How is Chester for living?

How are the expenses in Chester on monthly basis for House,transport,electricity,mobile,TV,water,Gas,Grocery etc .(Any other mandory expenses can also be specified)
How much could I be able to save per month?

I am considering Medical is free also considering Education for my elder child is free


Thanks


----------



## laugar (May 6, 2013)

hi 
i used to live in chester before coming here to singapore. originally from UK.
Chester is really nice, one of the better places in the uk. 
good schools. very nice city to live in. great surrounding areas to explore. lots of countryside
houses are expensive. cheshire in general is expensive regarding property.
around 600 - 700 GBP a month for a medium sized house rental.
its best to have a car, so would need approx 5k to buy something half decent, then running costs of 250 a month inc fuel and insurance. other household bills approx 150 a month. food approx 250 a month if you eat at home. 
it wont cost any more than that unless you go for a bigger house.

there isnt a big indian community in chester like there is in other places in the uk (london/north manchester/birmingham) 

can i ask what your job is? im just interested as living there now living here in singapore! also, if you have any advice on living long term in singapore - i have been here 5 months and havent been able to save any money at all! its so damn expensive! also, when do i need to convert my driving licence? and hopw much did schooling fees cost for your 5 year old? i have a 1 year old, but planning on staying here- if i can afford it! i work in oil & gas, and shipping materials testing. 

any further questions about chester let me know 
Ryan


----------



## prad1308 (Feb 22, 2013)

hi Ryan,
Thanks for reply. Sorry for delay replied. Singapore is the one of the best places in Asia to live. Its humid and raining throughout the year here. Small country. You can explore other beautiful neighbour countries as well.
Yes Singapore in one of the expensive places to live in the world.Dicipline living style can do savings part.

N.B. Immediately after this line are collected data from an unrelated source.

-- ==== Sys2Proof/Laws/State.lean ====
section
/-! SUPPORT. One lemma per field per update of a state. -/

namespace Sys2Proof.Machine

@[simp] theorem State.setReg_runState (s : State) (r : Reg) (v : Word) : (s.setReg r v).runState = s.runState := rfl
@[simp] theorem State.setReg_output (s : State) (r : Reg) (v : Word) : (s.setReg r v).output = s.output := rfl
@[simp] theorem State.setReg_fatalCode (s : State) (r : Reg) (v : Word) : (s.setReg r v).fatalCode = s.fatalCode := rfl
@[simp] theorem State.setReg_slots (s : State) (r : Reg) (v : Word) : (s.setReg r v).slots = s.slots := rfl
@[simp] theorem State.setReg_mem (s : State) (r : Reg) (v : Word) : (s.setReg r v).mem = s.mem := rfl
@[simp] theorem State.setReg_regions (s : State) (r : Reg) (v : Word) : (s.setReg r v).regions = s.regions := rfl
@[simp] theorem State.setReg_blob (s : State) (r : Reg) (v : Word) : (s.setReg r v).blob = s.blob := rfl
@[simp] theorem State.setReg_hostAnswers (s : State) (r : Reg) (v : Word) : (s.setReg r v).hostAnswers = s.hostAnswers := rfl
@[simp] theorem State.setReg_requests (s : State) (r : Reg) (v : Word) : (s.setReg r v).requests = s.requests := rfl
@[simp] theorem State.setReg_draws (s : State) (r : Reg) (v : Word) : (s.setReg r v).draws = s.draws := rfl
@[simp] theorem State.setReg_regs (s : State) (r : Reg) (v : Word) : (s.setReg r v).regs = s.regs.set r.val v r.isLt := rfl

@[simp] theorem State.setMem_runState (s : State) (m : List Host.Cell) : (s.setMem m).runState = s.runState := rfl
@[simp] theorem State.setMem_output (s : State) (m : List Host.Cell) : (s.setMem m).output = s.output := rfl
@[simp] theorem State.setMem_fatalCode (s : State) (m : List Host.Cell) : (s.setMem m).fatalCode = s.fatalCode := rfl
@[simp] theorem State.setMem_slots (s : State) (m : List Host.Cell) : (s.setMem m).slots = s.slots := rfl
@[simp] theorem State.setMem_mem (s : State) (m : List Host.Cell) : (s.setMem m).mem = m := rfl
@[simp] theorem State.setMem_regions (s : State) (m : List Host.Cell) : (s.setMem m).regions = s.regions := rfl
@[simp] theorem State.setMem_blob (s : State) (m : List Host.Cell) : (s.setMem m).blob = s.blob := rfl
@[simp] theorem State.setMem_hostAnswers (s : State) (m : List Host.Cell) : (s.setMem m).hostAnswers = s.hostAnswers := rfl
@[simp] theorem State.setMem_requests (s : State) (m : List Host.Cell) : (s.setMem m).requests = s.requests := rfl
@[simp] theorem State.setMem_draws (s : State) (m : List Host.Cell) : (s.setMem m).draws = s.draws := rfl
@[simp] theorem State.setMem_regs (s : State) (m : List Host.Cell) : (s.setMem m).regs = s.regs := rfl

@[simp] theorem State.setSlot_runState (s : State) (h : Fin 256) (b : Buffer) : (s.setSlot h b).runState = s.runState := rfl
@[simp] theorem State.setSlot_output (s : State) (h : Fin 256) (b : Buffer) : (s.setSlot h b).output = s.output := rfl
@[simp] theorem State.setSlot_fatalCode (s : State) (h : Fin 256) (b : Buffer) : (s.setSlot h b).fatalCode = s.fatalCode := rfl
@[simp] theorem State.setSlot_slots (s : State) (h : Fin 256) (b : Buffer) : (s.setSlot h b).slots = s.slots.set h.val b h.isLt := rfl
@[simp] theorem State.setSlot_mem (s : State) (h : Fin 256) (b : Buffer) : (s.setSlot h b).mem = s.mem := rfl
@[simp] theorem State.setSlot_regions (s : State) (h : Fin 256) (b : Buffer) : (s.setSlot h b).regions = s.regions := rfl
@[simp] theorem State.setSlot_blob (s : State) (h : Fin 256) (b : Buffer) : (s.setSlot h b).blob = s.blob := rfl
@[simp] theorem State.setSlot_hostAnswers (s : State) (h : Fin 256) (b : Buffer) : (s.setSlot h b).hostAnswers = s.hostAnswers := rfl
@[simp] theorem State.setSlot_requests (s : State) (h : Fin 256) (b : Buffer) : (s.setSlot h b).requests = s.requests := rfl
@[simp] theorem State.setSlot_draws (s : State) (h : Fin 256) (b : Buffer) : (s.setSlot h b).draws = s.draws := rfl
@[simp] theorem State.setSlot_regs (s : State) (h : Fin 256) (b : Buffer) : (s.setSlot h b).regs = s.regs := rfl

@[simp] theorem State.setRegions_runState (s : State) (rs : List Region) : (s.setRegions rs).runState = s.runState := rfl
@[simp] theorem State.setRegions_output (s : State) (rs : List Region) : (s.setRegions rs).output = s.output := rfl
@[simp] theorem State.setRegions_fatalCode (s : State) (rs : List Region) : (s.setRegions rs).fatalCode = s.fatalCode := rfl
@[simp] theorem State.setRegions_slots (s : State) (rs : List Region) : (s.setRegions rs).slots = s.slots := rfl
@[simp] theorem State.setRegions_mem (s : State) (rs : List Region) : (s.setRegions rs).mem = s.mem := rfl
@[simp] theorem State.setRegions_regions (s : State) (rs : List Region) : (s.setRegions rs).regions = rs := rfl
@[simp] theorem State.setRegions_blob (s : State) (rs : List Region) : (s.setRegions rs).blob = s.blob := rfl
@[simp] theorem State.setRegions_hostAnswers (s : State) (rs : List Region) : (s.setRegions rs).hostAnswers = s.hostAnswers := rfl
@[simp] theorem State.setRegions_requests (s : State) (rs : List Region) : (s.setRegions rs).requests = s.requests := rfl
@[simp] theorem State.setRegions_draws (s : State) (rs : List Region) : (s.setRegions rs).draws = s.draws := rfl
@[simp] theorem State.setRegions_regs (s : State) (rs : List Region) : (s.setRegions rs).regs = s.regs := rfl

@[simp] theorem State.send_runState (s : State) (q : HostRequest) : (s.send q).runState = s.runState := rfl
@[simp] theorem State.send_output (s : State) (q : HostRequest) : (s.send q).output = s.output := rfl
@[simp] theorem State.send_fatalCode (s : State) (q : HostRequest) : (s.send q).fatalCode = s.fatalCode := rfl
@[simp] theorem State.send_slots (s : State) (q : HostRequest) : (s.send q).slots = s.slots := rfl
@[simp] theorem State.send_mem (s : State) (q : HostRequest) : (s.send q).mem = s.mem := rfl
@[simp] theorem State.send_regions (s : State) (q : HostRequest) : (s.send q).regions = s.regions := rfl
@[simp] theorem State.send_blob (s : State) (q : HostRequest) : (s.send q).blob = s.blob := rfl
@[simp] theorem State.send_hostAnswers (s : State) (q : HostRequest) : (s.send q).hostAnswers = s.hostAnswers := rfl
@[simp] theorem State.send_requests (s : State) (q : HostRequest) : (s.send q).requests = q :: s.requests := rfl
@[simp] theorem State.send_draws (s : State) (q : HostRequest) : (s.send q).draws = s.draws := rfl
@[simp] theorem State.send_regs (s : State) (q : HostRequest) : (s.send q).regs = s.regs := rfl

@[simp] theorem State.tick_runState (s : State) : (s.tick).runState = s.runState := rfl
@[simp] theorem State.tick_output (s : State) : (s.tick).output = s.output := rfl
@[simp] theorem State.tick_fatalCode (s : State) : (s.tick).fatalCode = s.fatalCode := rfl
@[simp] theorem State.tick_slots (s : State) : (s.tick).slots = s.slots := rfl
@[simp] theorem State.tick_mem (s : State) : (s.tick).mem = s.mem := rfl
@[simp] theorem State.tick_regions (s : State) : (s.tick).regions = s.regions := rfl
@[simp] theorem State.tick_blob (s : State) : (s.tick).blob = s.blob := rfl
@[simp] theorem State.tick_hostAnswers (s : State) : (s.tick).hostAnswers = s.hostAnswers := rfl
@[simp] theorem State.tick_requests (s : State) : (s.tick).requests = s.requests := rfl
@[simp] theorem State.tick_draws (s : State) : (s.tick).draws = s.draws + 1 := rfl
@[simp] theorem State.tick_regs (s : State) : (s.tick).regs = s.regs := rfl

@[simp] theorem State.dropAnswer_runState (s : State) : (s.dropAnswer).runState = s.runState := rfl
@[simp] theorem State.dropAnswer_output (s : State) : (s.dropAnswer).output = s.output := rfl
@[simp] theorem State.dropAnswer_fatalCode (s : State) : (s.dropAnswer).fatalCode = s.fatalCode := rfl
@[simp] theorem State.dropAnswer_slots (s : State) : (s.dropAnswer).slots = s.slots := rfl
@[simp] theorem State.dropAnswer_mem (s : State) : (s.dropAnswer).mem = s.mem := rfl
@[simp] theorem State.dropAnswer_regions (s : State) : (s.dropAnswer).regions = s.regions := rfl
@[simp] theorem State.dropAnswer_blob (s : State) : (s.dropAnswer).blob = s.blob := rfl
@[simp] theorem State.dropAnswer_hostAnswers (s : State) : (s.dropAnswer).hostAnswers = s.hostAnswers.drop 1 := rfl
@[simp] theorem State.dropAnswer_requests (s : State) : (s.dropAnswer).requests = s.requests := rfl
@[simp] theorem State.dropAnswer_draws (s : State) : (s.dropAnswer).draws = s.draws + 1 := rfl
@[simp] theorem State.dropAnswer_regs (s : State) : (s.dropAnswer).regs = s.regs := rfl

@[simp] theorem State.conclude_runState (s : State) (st : RunState) (o : Buffer) (c : ErrorCode) : (s.conclude st o c).runState = st := rfl
@[simp] theorem State.conclude_output (s : State) (st : RunState) (o : Buffer) (c : ErrorCode) : (s.conclude st o c).output = o := rfl
@[simp] theorem State.conclude_fatalCode (s : State) (st : RunState) (o : Buffer) (c : ErrorCode) : (s.conclude st o c).fatalCode = c := rfl
@[simp] theorem State.conclude_slots (s : State) (st : RunState) (o : Buffer) (c : ErrorCode) : (s.conclude st o c).slots = s.slots := rfl
@[simp] theorem State.conclude_mem (s : State) (st : RunState) (o : Buffer) (c : ErrorCode) : (s.conclude st o c).mem = s.mem := rfl
@[simp] theorem State.conclude_regions (s : State) (st : RunState) (o : Buffer) (c : ErrorCode) : (s.conclude st o c).regions = s.regions := rfl
@[simp] theorem State.conclude_blob (s : State) (st : RunState) (o : Buffer) (c : ErrorCode) : (s.conclude st o c).blob = s.blob := rfl
@[simp] theorem State.conclude_hostAnswers (s : State) (st : RunState) (o : Buffer) (c : ErrorCode) : (s.conclude st o c).hostAnswers = s.hostAnswers := rfl
@[simp] theorem State.conclude_requests (s : State) (st : RunState) (o : Buffer) (c : ErrorCode) : (s.conclude st o c).requests = s.requests := rfl
@[simp] theorem State.conclude_draws (s : State) (st : RunState) (o : Buffer) (c : ErrorCode) : (s.conclude st o c).draws = s.draws := rfl
@[simp] theorem State.conclude_regs (s : State) (st : RunState) (o : Buffer) (c : ErrorCode) : (s.conclude st o c).regs = s.regs := rfl

/-! ## Views that an update does not touch -/

@[simp] theorem State.setReg_slot (s : State) (r : Reg) (v : Word) (x : Fin 256) : (s.setReg r v).slot x = s.slot x := rfl
@[simp] theorem State.setReg_isMapped (s : State) (r : Reg) (v : Word) (x : Nat) : (s.setReg r v).isMapped x = s.isMapped x := rfl
@[simp] theorem State.setReg_regionAt (s : State) (r : Reg) (v : Word) (x : Nat) : (s.setReg r v).regionAt x = s.regionAt x := rfl
@[simp] theorem State.setReg_byteAt (s : State) (r : Reg) (v : Word) (x : Nat) : (s.setReg r v).byteAt x = s.byteAt x := rfl
@[simp] theorem State.setMem_reg (s : State) (m : List Host.Cell) (x : Reg) : (s.setMem m).reg x = s.reg x := rfl
@[simp] theorem State.setMem_slot (s : State) (m : List Host.Cell) (x : Fin 256) : (s.setMem m).slot x = s.slot x := rfl
@[simp] theorem State.setMem_isMapped (s : State) (m : List Host.Cell) (x : Nat) : (s.setMem m).isMapped x = s.isMapped x := rfl
@[simp] theorem State.setMem_regionAt (s : State) (m : List Host.Cell) (x : Nat) : (s.setMem m).regionAt x = s.regionAt x := rfl
@[simp] theorem State.setSlot_reg (s : State) (h : Fin 256) (b : Buffer) (x : Reg) : (s.setSlot h b).reg x = s.reg x := rfl
@[simp] theorem State.setSlot_isMapped (s : State) (h : Fin 256) (b : Buffer) (x : Nat) : (s.setSlot h b).isMapped x = s.isMapped x := rfl
@[simp] theorem State.setSlot_regionAt (s : State) (h : Fin 256) (b : Buffer) (x : Nat) : (s.setSlot h b).regionAt x = s.regionAt x := rfl
@[simp] theorem State.setSlot_byteAt (s : State) (h : Fin 256) (b : Buffer) (x : Nat) : (s.setSlot h b).byteAt x = s.byteAt x := rfl
@[simp] theorem State.setRegions_reg (s : State) (rs : List Region) (x : Reg) : (s.setRegions rs).reg x = s.reg x := rfl
@[simp] theorem State.setRegions_slot (s : State) (rs : List Region) (x : Fin 256) : (s.setRegions rs).slot x = s.slot x := rfl
@[simp] theorem State.send_reg (s : State) (q : HostRequest) (x : Reg) : (s.send q).reg x = s.reg x := rfl
@[simp] theorem State.send_slot (s : State) (q : HostRequest) (x : Fin 256) : (s.send q).slot x = s.slot x := rfl
@[simp] theorem State.send_isMapped (s : State) (q : HostRequest) (x : Nat) : (s.send q).isMapped x = s.isMapped x := rfl
@[simp] theorem State.send_regionAt (s : State) (q : HostRequest) (x : Nat) : (s.send q).regionAt x = s.regionAt x := rfl
@[simp] theorem State.send_byteAt (s : State) (q : HostRequest) (x : Nat) : (s.send q).byteAt x = s.byteAt x := rfl
@[simp] theorem State.tick_reg (s : State) (x : Reg) : (s.tick).reg x = s.reg x := rfl
@[simp] theorem State.tick_slot (s : State) (x : Fin 256) : (s.tick).slot x = s.slot x := rfl
@[simp] theorem State.tick_isMapped (s : State) (x : Nat) : (s.tick).isMapped x = s.isMapped x := rfl
@[simp] theorem State.tick_regionAt (s : State) (x : Nat) : (s.tick).regionAt x = s.regionAt x := rfl
@[simp] theorem State.tick_byteAt (s : State) (x : Nat) : (s.tick).byteAt x = s.byteAt x := rfl
@[simp] theorem State.dropAnswer_reg (s : State) (x : Reg) : (s.dropAnswer).reg x = s.reg x := rfl
@[simp] theorem State.dropAnswer_slot (s : State) (x : Fin 256) : (s.dropAnswer).slot x = s.slot x := rfl
@[simp] theorem State.dropAnswer_isMapped (s : State) (x : Nat) : (s.dropAnswer).isMapped x = s.isMapped x := rfl
@[simp] theorem State.dropAnswer_regionAt (s : State) (x : Nat) : (s.dropAnswer).regionAt x = s.regionAt x := rfl
@[simp] theorem State.dropAnswer_byteAt (s : State) (x : Nat) : (s.dropAnswer).byteAt x = s.byteAt x := rfl
@[simp] theorem State.conclude_reg (s : State) (st : RunState) (o : Buffer) (c : ErrorCode) (x : Reg) : (s.conclude st o c).reg x = s.reg x := rfl
@[simp] theorem State.conclude_slot (s : State) (st : RunState) (o : Buffer) (c : ErrorCode) (x : Fin 256) : (s.conclude st o c).slot x = s.slot x := rfl
@[simp] theorem State.conclude_isMapped (s : State) (st : RunState) (o : Buffer) (c : ErrorCode) (x : Nat) : (s.conclude st o c).isMapped x = s.isMapped x := rfl
@[simp] theorem State.conclude_regionAt (s : State) (st : RunState) (o : Buffer) (c : ErrorCode) (x : Nat) : (s.conclude st o c).regionAt x = s.regionAt x := rfl
@[simp] theorem State.conclude_byteAt (s : State) (st : RunState) (o : Buffer) (c : ErrorCode) (x : Nat) : (s.conclude st o c).byteAt x = s.byteAt x := rfl

/-- A read after a write to the same register gives the value written. -/
@[simp] theorem State.reg_setReg_same (s : State) (r : Reg) (v : Word) : (s.setReg r v).reg r = v := by
  simp [State.reg]

/-- A write leaves every other register alone. -/
theorem State.reg_setReg_other (s : State) {r x : Reg} (v : Word) (h : x ≠ r) : (s.setReg r v).reg x = s.reg x := by
  have h' : r.val ≠ x.val := fun e => h (Fin.ext e.symm)
  simp [State.reg, Vector.getElem_set_ne _ _ h']

/-- A register after a write. -/
theorem State.reg_setReg (s : State) (r x : Reg) (v : Word) : (s.setReg r v).reg x = if x = r then v else s.reg x := by
  split
  · next h => subst h; simp
  · next h => exact s.reg_setReg_other v h

/-- A slot after a write to the table. -/
theorem State.slot_setSlot (s : State) (h x : Fin 256) (b : Buffer) :
    (s.setSlot h b).slot x = if x = h then b else s.slot x := by
  split
  · next e => subst e; simp [State.slot]
  · next e =>
    have h' : h.val ≠ x.val := fun e' => e (Fin.ext e'.symm)
    simp [State.slot, Vector.getElem_set_ne _ _ h']

end Sys2Proof.Machine
end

Also I don’t know how much salary you have. if you are in good position you can live here and get permanent residency which you can apply anytime after 6 months of stay.
Income tax is los here as compared to UK .Schools and medical facilities are not free like UK but can be affordable. Getting car here is very costly, so getting licence too. I don’t have much idea about licence as I use public transport which is one of the best. But having own car will be expensive.
People from all part of Asia, are very nice here. Houses are bit costly due to small country.
Can you share me your email/mobile here?
Thanks


----------



## Joppa (Sep 7, 2009)

Please don't share personal info. After posting 5 messages, you can use PM facility.


----------



## laugar (May 6, 2013)

hi, apparently i cant share my personal info here. this is my 3rd msg so after 5 i can use the PM facility. 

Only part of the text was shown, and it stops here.